The records below are to be transcribed in full, exactly as given.

Stored items from a collection
★ ★ ★
theorem State.calLockTimeout_only {K : List Part} {F : FieldId → Prop} {P : PlotId → Prop} {s0 : State} (s : State) (f : FieldId) (n : PortId) (rx : Bool) (hK : Fits (([.events, .out, .reg Reg.HDL_CAL_STAT.ABORTED, .reg Reg.HDL_CAL_STAT.SLOTS, .reg Reg.HDL_PORT_STATUS.TX_MODE, .reg Reg.INJ_PT.ARM, .reg Reg.INJ_PT.DONE, .reg Reg.RTE_COMB_STAT.MERGED, .reg Reg.RTE_COMB_STAT.PEAK, .reg Reg.RTE_LINK_CNT.LOST, .reg Reg.RTE_LINK_CNT.NAKS, .reg Reg.RTE_LINK_CNT.REPLAYED, .reg Reg.RTE_LINK_CNT.RETRAINS, .reg Reg.RTE_LINK_CNT.TX_FLITS, .reg Reg.RTE_LINK_CREDIT.RES, .reg Reg.RTE_LINK_CREDIT.SHARED] : List Part) ++ ([.reg Reg.RTE_LINK_STATUS.PRESERVED, .reg Reg.RTE_LINK_STATUS.RESULT, .reg Reg.RTE_LINK_STATUS.STATE, .ports, .router, .health, .tally] : List Part)) K) (hF : F f)
    (ho : Only K F P s0 s) : Ends K F P s0 (State.calLockTimeout s f n rx) := by
  unfold State.calLockTimeout
  repeat' first | with_reducible assumption | exact Fits.trans (by decide +kernel) hK | exact hF | with_reducible apply State.laneSend_only | with_reducible apply State.calFailed_only | with_reducible apply Ends.finish | with_reducible apply Ends.next | with_reducible apply Only.ite | with_reducible apply Ends.ite | dsimp only | split | (with_reducible refine Only.fst (by with_reducible assumption) ?_) | (with_reducible refine Only.snd (by with_reducible assumption) ?_)

theorem State.hostCalLockTimeout_only {K : List Part} {F : FieldId → Prop} {P : PlotId → Prop} {s0 : State} (s : State) (hK : Fits ([.events, .out, .hubReg Reg.HUB_HOST_PHY_STATUS.RECOVERIES, .hubReg Reg.HUB_HOST_PHY_STATUS.STATE, .hubReg Reg.HUB_HOST_PHY_STATUS.WIDTH, .hostTx, .host] : List Part) K)
    (ho : Only K F P s0 s) : Ends K F P s0 (State.hostCalLockTimeout s) := by
  unfold State.hostCalLockTimeout
  repeat' first | with_reducible assumption | exact Fits.trans (by decide +kernel) hK | with_reducible apply State.hostActs_only | with_reducible apply State.setHostTx_only | with_reducible apply State.hostFail_only | with_reducible apply Ends.finish | with_reducible apply Ends.next | with_reducible apply Only.ite | with_reducible apply Ends.ite | dsimp only | split | (with_reducible refine Only.fst (by with_reducible assumption) ?_) | (with_reducible refine Only.snd (by with_reducible assumption) ?_)

theorem execCalLockTimeout_only {K : List Part} {F : FieldId → Prop} {P : PlotId → Prop} {s0 : State} (port : Option (FieldId × PortId)) (rx : Bool) (s : State) (hK : Fits (([.events, .out, .hubReg Reg.HUB_HOST_PHY_STATUS.RECOVERIES, .hubReg Reg.HUB_HOST_PHY_STATUS.STATE, .hubReg Reg.HUB_HOST_PHY_STATUS.WIDTH, .hostTx, .host, .reg Reg.HDL_CAL_STAT.ABORTED, .reg Reg.HDL_CAL_STAT.SLOTS, .reg Reg.HDL_PORT_STATUS.TX_MODE, .reg Reg.INJ_PT.ARM, .reg Reg.INJ_PT.DONE, .reg Reg.RTE_COMB_STAT.MERGED, .reg Reg.RTE_COMB_STAT.PEAK, .reg Reg.RTE_LINK_CNT.LOST, .reg Reg.RTE_LINK_CNT.NAKS] : List Part) ++ ([.reg Reg.RTE_LINK_CNT.REPLAYED, .reg Reg.RTE_LINK_CNT.RETRAINS, .reg Reg.RTE_LINK_CNT.TX_FLITS, .reg Reg.RTE_LINK_CREDIT.RES, .reg Reg.RTE_LINK_CREDIT.SHARED, .reg Reg.RTE_LINK_STATUS.PRESERVED, .reg Reg.RTE_LINK_STATUS.RESULT, .reg Reg.RTE_LINK_STATUS.STATE, .ports, .router, .health, .tally] : List Part)) K) (hF : ∀ f, F f)
    (ho : Only K F P s0 s) : Ends K F P s0 (execCalLockTimeout port rx s) := by
  unfold execCalLockTimeout
  repeat' first | with_reducible assumption | exact Fits.trans (by decide +kernel) hK | exact hF | exact hF _ | with_reducible apply Ends.inPort | with_reducible apply State.calLockTimeout_only | with_reducible apply State.hostCalLockTimeout_only | with_reducible apply Ends.finish | with_reducible apply Ends.next | with_reducible apply Only.ite | with_reducible apply Ends.ite | dsimp only | split | (with_reducible refine Only.fst (by with_reducible assumption) ?_) | (with_reducible refine Only.snd (by with_reducible assumption) ?_)

theorem State.wavelengthFail_only {K : List Part} {F : FieldId → Prop} {P : PlotId → Prop} {s0 : State} (s : State) (f : FieldId) (n : PortId) (rx : Bool) (w : Lambda) (reason : Fin 16) (hK : Fits (([.events, .out, .reg Reg.HDL_CAL_STAT.ABORTED, .reg Reg.HDL_PORT_STATUS.TX_MODE, .reg Reg.INJ_PT.ARM, .reg Reg.INJ_PT.DONE, .reg Reg.RTE_COMB_STAT.MERGED, .reg Reg.RTE_COMB_STAT.PEAK, .reg Reg.RTE_LINK_CNT.LOST, .reg Reg.RTE_LINK_CNT.NAKS, .reg Reg.RTE_LINK_CNT.REPLAYED, .reg Reg.RTE_LINK_CNT.RETRAINS, .reg Reg.RTE_LINK_CNT.TX_FLITS, .reg Reg.RTE_LINK_CREDIT.RES, .reg Reg.RTE_LINK_CREDIT.SHARED, .reg Reg.RTE_LINK_STATUS.PRESERVED] : List Part) ++ ([.reg Reg.RTE_LINK_STATUS.RESULT, .reg Reg.RTE_LINK_STATUS.STATE, .ports, .router, .health, .tally] : List Part)) K) (hF : F f)
    (ho : Only K F P s0 s) : Ends K F P s0 (State.wavelengthFail s f n rx w reason) := by
  unfold State.wavelengthFail
  repeat' first | with_reducible assumption | exact Fits.trans (by decide +kernel) hK | exact hF | with_reducible apply State.rxFail_only | with_reducible apply State.txFail_only | with_reducible apply Ends.finish | with_reducible apply Ends.next | with_reducible apply Only.ite | with_reducible apply Ends.ite | dsimp only | split | (with_reducible refine Only.fst (by with_reducible assumption) ?_) | (with_reducible refine Only.snd (by with_reducible assumption) ?_)

theorem State.hostWavelengthFail_only {K : List Part} {F : FieldId → Prop} {P : PlotId → Prop} {s0 : State} (s : State) (rx : Bool) (w : Lambda) (reason : Fin 16) (hK : Fits ([.events, .out, .hubReg Reg.HUB_HOST_PHY_STATUS.RECOVERIES, .hubReg Reg.HUB_HOST_PHY_STATUS.STATE, .hubReg Reg.HUB_HOST_PHY_STATUS.WIDTH, .hostTx, .host] : List Part) K)
    (ho : Only K F P s0 s) : Ends K F P s0 (State.hostWavelengthFail s rx w reason) := by
  unfold State.hostWavelengthFail
  repeat' first | with_reducible assumption | exact Fits.trans (by decide +kernel) hK | with_reducible apply State.hostFail_only | with_reducible apply Ends.finish | with_reducible apply Ends.next | with_reducible apply Only.ite | with_reducible apply Ends.ite | dsimp only | split | (with_reducible refine Only.fst (by with_reducible assumption) ?_) | (with_reducible refine Only.snd (by with_reducible assumption) ?_)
★ ★ ★
Exercise response:
theorem State.calLockTimeout_only {K : List Part} {F : FieldId → Prop} {P : PlotId → Prop} {s0 : State} (s : State) (f : FieldId) (n : PortId) (rx : Bool) (hK : Fits (([.events, .out, .reg Reg.HDL_CAL_STAT.ABORTED, .reg Reg.HDL_CAL_STAT.SLOTS, .reg Reg.HDL_PORT_STATUS.TX_MODE, .reg Reg.INJ_PT.ARM, .reg Reg.INJ_PT.DONE, .reg Reg.RTE_COMB_STAT.MERGED, .reg Reg.RTE_COMB_STAT.PEAK, .reg Reg.RTE_LINK_CNT.LOST, .reg Reg.RTE_LINK_CNT.NAKS, .reg Reg.RTE_LINK_CNT.REPLAYED, .reg Reg.RTE_LINK_CNT.RETRAINS, .reg Reg.RTE_LINK_CNT.TX_FLITS, .reg Reg.RTE_LINK_CREDIT.RES, .reg Reg.RTE_LINK_CREDIT.SHARED] : List Part) ++ ([.reg Reg.RTE_LINK_STATUS.PRESERVED, .reg Reg.RTE_LINK_STATUS.RESULT, .reg Reg.RTE_LINK_STATUS.STATE, .ports, .router, .health, .tally] : List Part)) K) (hF : F f)
    (ho : Only K F P s0 s) : Ends K F P s0 (State.calLockTimeout s f n rx) := by
  unfold State.calLockTimeout
  repeat' first | with_reducible assumption | exact Fits.trans (by decide +kernel) hK | exact hF | with_reducible apply State.laneSend_only | with_reducible apply State.calFailed_only | with_reducible apply Ends.finish | with_reducible apply Ends.next | with_reducible apply Only.ite | with_reducible apply Ends.ite | dsimp only | split | (with_reducible refine Only.fst (by with_reducible assumption) ?_) | (with_reducible refine Only.snd (by with_reducible assumption) ?_)

theorem State.hostCalLockTimeout_only {K : List Part} {F : FieldId → Prop} {P : PlotId → Prop} {s0 : State} (s : State) (hK : Fits ([.events, .out, .hubReg Reg.HUB_HOST_PHY_STATUS.RECOVERIES, .hubReg Reg.HUB_HOST_PHY_STATUS.STATE, .hubReg Reg.HUB_HOST_PHY_STATUS.WIDTH, .hostTx, .host] : List Part) K)
    (ho : Only K F P s0 s) : Ends K F P s0 (State.hostCalLockTimeout s) := by
  unfold State.hostCalLockTimeout
  repeat' first | with_reducible assumption | exact Fits.trans (by decide +kernel) hK | with_reducible apply State.hostActs_only | with_reducible apply State.setHostTx_only | with_reducible apply State.hostFail_only | with_reducible apply Ends.finish | with_reducible apply Ends.next | with_reducible apply Only.ite | with_reducible apply Ends.ite | dsimp only | split | (with_reducible refine Only.fst (by with_reducible assumption) ?_) | (with_reducible refine Only.snd (by with_reducible assumption) ?_)

theorem execCalLockTimeout_only {K : List Part} {F : FieldId → Prop} {P : PlotId → Prop} {s0 : State} (port : Option (FieldId × PortId)) (rx : Bool) (s : State) (hK : Fits (([.events, .out, .hubReg Reg.HUB_HOST_PHY_STATUS.RECOVERIES, .hubReg Reg.HUB_HOST_PHY_STATUS.STATE, .hubReg Reg.HUB_HOST_PHY_STATUS.WIDTH, .hostTx, .host, .reg Reg.HDL_CAL_STAT.ABORTED, .reg Reg.HDL_CAL_STAT.SLOTS, .reg Reg.HDL_PORT_STATUS.TX_MODE, .reg Reg.INJ_PT.ARM, .reg Reg.INJ_PT.DONE, .reg Reg.RTE_COMB_STAT.MERGED, .reg Reg.RTE_COMB_STAT.PEAK, .reg Reg.RTE_LINK_CNT.LOST, .reg Reg.RTE_LINK_CNT.NAKS] : List Part) ++ ([.reg Reg.RTE_LINK_CNT.REPLAYED, .reg Reg.RTE_LINK_CNT.RETRAINS, .reg Reg.RTE_LINK_CNT.TX_FLITS, .reg Reg.RTE_LINK_CREDIT.RES, .reg Reg.RTE_LINK_CREDIT.SHARED, .reg Reg.RTE_LINK_STATUS.PRESERVED, .reg Reg.RTE_LINK_STATUS.RESULT, .reg Reg.RTE_LINK_STATUS.STATE, .ports, .router, .health, .tally] : List Part)) K) (hF : ∀ f, F f)
    (ho : Only K F P s0 s) : Ends K F P s0 (execCalLockTimeout port rx s) := by
  unfold execCalLockTimeout
  repeat' first | with_reducible assumption | exact Fits.trans (by decide +kernel) hK | exact hF | exact hF _ | with_reducible apply Ends.inPort | with_reducible apply State.calLockTimeout_only | with_reducible apply State.hostCalLockTimeout_only | with_reducible apply Ends.finish | with_reducible apply Ends.next | with_reducible apply Only.ite | with_reducible apply Ends.ite | dsimp only | split | (with_reducible refine Only.fst (by with_reducible assumption) ?_) | (with_reducible refine Only.snd (by with_reducible assumption) ?_)

theorem State.wavelengthFail_only {K : List Part} {F : FieldId → Prop} {P : PlotId → Prop} {s0 : State} (s : State) (f : FieldId) (n : PortId) (rx : Bool) (w : Lambda) (reason : Fin 16) (hK : Fits (([.events, .out, .reg Reg.HDL_CAL_STAT.ABORTED, .reg Reg.HDL_PORT_STATUS.TX_MODE, .reg Reg.INJ_PT.ARM, .reg Reg.INJ_PT.DONE, .reg Reg.RTE_COMB_STAT.MERGED, .reg Reg.RTE_COMB_STAT.PEAK, .reg Reg.RTE_LINK_CNT.LOST, .reg Reg.RTE_LINK_CNT.NAKS, .reg Reg.RTE_LINK_CNT.REPLAYED, .reg Reg.RTE_LINK_CNT.RETRAINS, .reg Reg.RTE_LINK_CNT.TX_FLITS, .reg Reg.RTE_LINK_CREDIT.RES, .reg Reg.RTE_LINK_CREDIT.SHARED, .reg Reg.RTE_LINK_STATUS.PRESERVED] : List Part) ++ ([.reg Reg.RTE_LINK_STATUS.RESULT, .reg Reg.RTE_LINK_STATUS.STATE, .ports, .router, .health, .tally] : List Part)) K) (hF : F f)
    (ho : Only K F P s0 s) : Ends K F P s0 (State.wavelengthFail s f n rx w reason) := by
  unfold State.wavelengthFail
  repeat' first | with_reducible assumption | exact Fits.trans (by decide +kernel) hK | exact hF | with_reducible apply State.rxFail_only | with_reducible apply State.txFail_only | with_reducible apply Ends.finish | with_reducible apply Ends.next | with_reducible apply Only.ite | with_reducible apply Ends.ite | dsimp only | split | (with_reducible refine Only.fst (by with_reducible assumption) ?_) | (with_reducible refine Only.snd (by with_reducible assumption) ?_)

theorem State.hostWavelengthFail_only {K : List Part} {F : FieldId → Prop} {P : PlotId → Prop} {s0 : State} (s : State) (rx : Bool) (w : Lambda) (reason : Fin 16) (hK : Fits ([.events, .out, .hubReg Reg.HUB_HOST_PHY_STATUS.RECOVERIES, .hubReg Reg.HUB_HOST_PHY_STATUS.STATE, .hubReg Reg.HUB_HOST_PHY_STATUS.WIDTH, .hostTx, .host] : List Part) K)
    (ho : Only K F P s0 s) : Ends K F P s0 (State.hostWavelengthFail s rx w reason) := by
  unfold State.hostWavelengthFail
  repeat' first | with_reducible assumption | exact Fits.trans (by decide +kernel) hK | with_reducible apply State.hostFail_only | with_reducible apply Ends.finish | with_reducible apply Ends.next | with_reducible apply Only.ite | with_reducible apply Ends.ite | dsimp only | split | (with_reducible refine Only.fst (by with_reducible assumption) ?_) | (with_reducible refine Only.snd (by with_reducible assumption) ?_)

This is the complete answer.